My wife of six years left about three months ago. When we argued our relationship was verbally abusive. I have tried almost everything to convince her to come home. I have read the books “His Needs, Her Needs”, “The Purpose Driven Life”, and various others. I don't know what else I can do to show my wife that I have changed and she will not regret coming home.  I have also attended anger management classes as well as marital counseling. My wife said she would do the same, however, she is now pushing for divorce and does not feel like it's worth saving our marriage. We have two great kids and I value the commitment I made to her before God when we exchanged our wedding vows.
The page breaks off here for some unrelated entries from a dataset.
/-- The RWL registers: block, offset, whether the value is one that the register takes, and the write. -/
def rwlWrite (s : State) (did w o : Nat) (v : W32) : Option (Bool × State) :=
  if w = 0x15 ∧ o = 0x14 then
    let k := Tbl.at 0 s.mmu.memSel did
    some (W32.f v 24 8 != 0, { s with mmu.mcs := s.mmu.mcs.put k { memCtl s k with period := W32.f v 24 8 } })
  else if w = 0x15 ∧ o = 0x18 then some (decide (W32.f v 0 4 ≤ 12), { s with mmu.guardedWays := W32.f v 0 4 })
  else if w = 0x03 ∧ o = 0x08 then some (W32.f v 0 4 != 0, { s with sec.windowMax := W32.f v 0 4 })
  else if w = 0x01 ∧ o = 0x04 then some (true, { s with power.octurResetEn := W32.b v 1, power.perstScope := W32.b v 0 })
  else if w = 0x02 ∧ o = 0x04 then some (decide (35 ≤ W32.f v 0 9) && decide (W32.f v 0 9 ≤ 240), { s with power.plimit := W32.f v 0 9 })
  else if w = 0x11 ∧ 0x04 ≤ o ∧ o ≤ 0x24 ∧ o ≠ 0x0C then some (o != 0x08 || cycleOk (W32.f v 0 20), writeQuiet s did o v)
  else none

/-! ### HIF, QMU, KNT -/

/-- Change the configuration of the ring a DID selects; dropped while the ring is RUNNING or ERROR (R81). -/
def writeRingCfg (s : State) (did : Nat) (f : Ring → Ring) : State :=
  match selRing s did with
  | none => s
  | some (com, r) =>
    let x := if com then comRing s r else subRing s r
    let y := if x.st = .running ∨ x.st = .error then { x with cfgDrop := true } else f x
    if com then setCom s r y else setSub s r y

/-- The ring registers, in the PF's and in each VF's BAR0 (R54, R81). -/
def writeRing (s : State) (did o : Nat) (v : W32) : State :=
  match o with
  | 0x100 => { s with hif.ringSel := s.hif.ringSel.put did (W32.b v 16, W32.f v 0 10) }
  | 0x104 => writeRingCfg s did (fun x => { x with vector := W32.f v 21 11, cring := W32.f v 11 10, intEn := W32.b v 5, sizeLog2 := W32.f v 0 5 })
  | 0x118 => ringCmd s did (W32.f v 0 2)
  | 0x11C =>
    match selRing s did with
    | none => s
    | some (com, r) =>
      let x := if com then comRing s r else subRing s r
      let y := { x with cfgDrop := x.cfgDrop && !W32.b v 2 }
      if com then setCom s r y else setSub s r y
  | _ => s

/-- The MSI-X table of a function (R80, R508). -/
def writeMsix (s : State) (fn o : Nat) (v : W32) : State :=
  let e := (o - 0x8000) / 16
  let k := fnVector0 fn + e
  let m := Tbl.at Msix.reset s.hif.msix k
  let put := fun (m : Msix) => { s with hif.msix := s.hif.msix.put k m }
  if 0xA000 ≤ o ∨ fnVectors fn ≤ e then s
  else if o % 16 = 0 then put { m with addrLo := v }
  else if o % 16 = 4 then put { m with addrHi := v }
  else if o % 16 = 8 then put { m with data := v }
  else if W32.b v 0 then put { m with masked := true }
  else unmaskVector s k

/-- HIF. -/
def writeHif (s : State) (did o : Nat) (v : W32) : State :=
  if 0x8000 ≤ o then writeMsix s 0 o v
  else if 0x100 ≤ o then writeRing s did o v
  else match o with
  | 0x00 =>
    let hi := W32.f v 16 12
    let lo := W32.f v 0 12
    if lo = 0 ∨ hi < lo then s else { s with hif.pollMax := hi, hif.pollMin := lo }
  | 0x08 => { s with hif.fnSel := s.hif.fnSel.put did (W32.f v 0 4) }
  | 0x0C => { s with hif.allocDrop := s.hif.allocDrop && !W32.b v 0 }
  | 0x10 => assignRings s did false v
  | 0x14 => assignRings s did true v
  | _ => s
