-- ==== Sys2Proof/Machine/Dispatch.lean ====
section
/-! DEFINITION. The dispatch of the commands, one arm per constructor of `Instr`. -/

namespace Sys2Proof.Machine
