/-- Growth and attention (R376 to R378, R381 to R387): an APPEND in a held page opens the next position, writes its time word and completes with the row's address; one repeated in its epoch answers DESC_INVALID; an APPEND that waits goes on when it can, and after stall_us ends with PAGE_EXHAUSTED; an ATTEND in range starts on a free pipeline;
its end completes it and frees the pipeline. With nothing waiting or running nothing happens. -/
def Obligations.SequenceWork : Prop :=
  ∀ (s : State) (d : Desc) (k : Nat) (q : Seq), k = dfld d 16 0 14 →
    (∀ c n p u, seqOf s k = some q → callFlow s d = some (c, n, q.flow) → seqAccess d q = stOk → Accepted s d (infoSeqAppend s d) → q.waiting = [] → p = q.first + q.count →
      (q.appended.contains n = true → Refuses (.seqAppend d) s d stDescInvalid) ∧
      (q.appended.contains n = false → q.pending = none → q.held ≠ [] → p / q.rpp < q.firstPage + q.held.length → dbit d 18 0 = false → dfld d 24 0 64 ≠ 0 → devWrite (markStarted s d) (seqWho q k) (q.timeWord p) (leBytes 8 (dfld d 24 0 64)) = (stOk, u) →
        Completes (.seqAppend d) s d (q.row p) (p % 2 ^ 32) (setSeq u k { q with pending := some n, appended := (n :: q.appended).take 4 }))) ∧
    (∀ c n f, seqOf s k = some q → callFlow s d = some (c, n, f) → f ≠ q.flow → seqAccess d q = stOk → Accepted s d (infoSeqAppend s d) → Refuses (.seqAppend d) s d stNotAuth) ∧
    (∀ p, s.seq.seqs = [] → exec (.seqStallAppendResume p) s = .next s ∧ exec (.seqStallTimeout p) s = .next s) ∧
    (∀ a t, s.seq.seqs = [(k, q)] → q.active = true → q.waiting = [a] → tryAppend s k { q with waiting := [] } a = .done t → exec (.seqStallAppendResume q.pool) s = .next t) ∧
    (∀ a v, s.seq.seqs = [(k, q)] → q.active = true → q.waiting = [a] → a.since = some v → s.up = v + q.stallUs * 1000 → resumable s k q = false → exec (.seqStallTimeout k) s = .next (exhaust s k { q with waiting := [] } a.desc)) ∧
    (∀ j i rest a, seqOf s k = some q → seqAccess d q = stOk → s.seq.waiting = [] → j = ({ desc := d, on_ := none, start := s.up, first := 0, count := 0, pend := none } : Job) → a = attOf (markStarted s d) d → Accepted s d (infoSeqAttend s d) →
      (q.layers ≤ a.layer ∨ a.hq = 0 ∨ 64 < a.hq ∨ a.hq % q.heads ≠ 0 ∨ a.qF = 3 ∨ dfld d 24 0 13 = 0 ∨ 4096 < dfld d 24 0 13 ∨ f32Finite a.scale = false ∨ dfld d 40 0 6 ≠ 0 ∨ dfld d 48 0 6 ≠ 0 ∨ dfld d 56 0 6 ≠ 0 ∨ (workGuarded d = true ∧ q.guarded = false) → Refuses (.seqAttend d) s d stDescInvalid) ∧
      (a.layer < q.layers → 1 ≤ a.hq → a.hq ≤ 64 → a.hq % q.heads = 0 → a.qF ≠ 3 → namedCore d (dfld d 19 4 3) = none → 1 ≤ dfld d 24 0 13 → dfld d 24 0 13 ≤ 4096 → f32Finite a.scale = true → dbit d 22 7 = false → dfld d 40 0 6 = 0 → dfld d 48 0 6 = 0 → dfld d 56 0 6 = 0 → workGuarded d = false → pipesFree (markStarted s d) j = [] → exec (.seqAttend d) s = .next { markStarted s d with seq.waiting := [j] }) ∧
      (a.layer < q.layers → 1 ≤ a.hq → a.hq ≤ 64 → a.hq % q.heads = 0 → a.qF ≠ 3 → namedCore d (dfld d 19 4 3) = none → 1 ≤ dfld d 24 0 13 → dfld d 24 0 13 ≤ 4096 → f32Finite a.scale = true → dbit d 22 7 = false → dfld d 40 0 6 = 0 → dfld d 48 0 6 = 0 → dfld d 56 0 6 = 0 → workGuarded d = false → pipesFree (markStarted s d) j = i :: rest →
        ∃ t x, exec (.seqAttend d) s = .next t ∧ (pipeOf t i).job = some x ∧ x.desc = d ∧ x.first = q.first ∧ x.count = q.count ∧ t.seq.waiting = [] ∧ t.mem = s.mem)) ∧
    (∀ c f n, (pipeOf s c).job = none → exec (.seqAttendEnd c f n) s = .next s) ∧
    (∀ c j r, (pipeOf s c).job = some j → r = runAttend s j c (dfld j.desc 24 0 13) → r.s.seq.waiting = [] → r.s.seq.blocked = [] →
      ∃ t, exec (.seqAttendEnd c 0 0) s = .next t ∧ (pipeOf t c).job = none ∧ (pipeOf t c).lastStatus = (if r.st ≠ stOk then r.st else if r.numeric then stNumeric else stOk) ∧ t.mem = r.s.mem)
She feels like she is only married to me now through a piece of paper and does not see how important it is to have our family together. I don't know what I can do to show her she is making a mistake. She says she has no love for me anymore. I feel like love is a choice and she can chose to turn that love on or off, marriage is a covenant for life and I know I can make her fall in love with me all over again if given that chance. I have never believed in divorce and I am having a very hard time accepting it. I pray that God works a miracle to restore our marriage. I truly believe Christ died for our sins what I don't understand is why God allows divorce to happen if he hates it so much. Why does he bring people together and allow them to be torn apart?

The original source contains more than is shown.